▶ [What you will do]:
Repeat the records. Keep every word and mark exactly as it is.

*** Opening Provided data ***

-- ==== Sys2Proof/Machine/Step.lean ====
section
/-!
DEFINITION. One step of the block: the command at the front of the queue has its effect; on an empty queue the time base
counts a cycle (assumption log, row 9).
-/
namespace Sys2Proof.Machine

/-- One step. Assumption log, rows 1, 9. -/
def step (s : State) : Host.Outcome State Fault Refusal :=
  match s.pending with
  | [] => s.onAon Chip.tick
  | c :: rest => exec c { s with pending := rest }

/-- `s` with the command a word spells at the front of its queue; no row of the table gives bits, so no word spells
one. Assumption log, row 1. -/
def State.withFetchWord (s : State) (nbits w : Nat) : State :=
  match Sys2Proof.decodeTableWord nbits w with
  | some i => { s with pending := i :: s.pending }
  | none => s

end Sys2Proof.Machine
end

*** Closing Provided data ***

▶ [Answer section]:
-- ==== Sys2Proof/Machine/Step.lean ====
section
/-!
DEFINITION. One step of the block: the command at the front of the queue has its effect; on an empty queue the time base
counts a cycle (assumption log, row 9).
-/
namespace Sys2Proof.Machine

/-- One step. Assumption log, rows 1, 9. -/
def step (s : State) : Host.Outcome State Fault Refusal :=
  match s.pending with
  | [] => s.onAon Chip.tick
  | c :: rest => exec c { s with pending := rest }

/-- `s` with the command a word spells at the front of its queue; no row of the table gives bits, so no word spells
one. Assumption log, row 1. -/
def State.withFetchWord (s : State) (nbits w : Nat) : State :=
  match Sys2Proof.decodeTableWord nbits w with
  | some i => { s with pending := i :: s.pending }
  | none => s

end Sys2Proof.Machine
end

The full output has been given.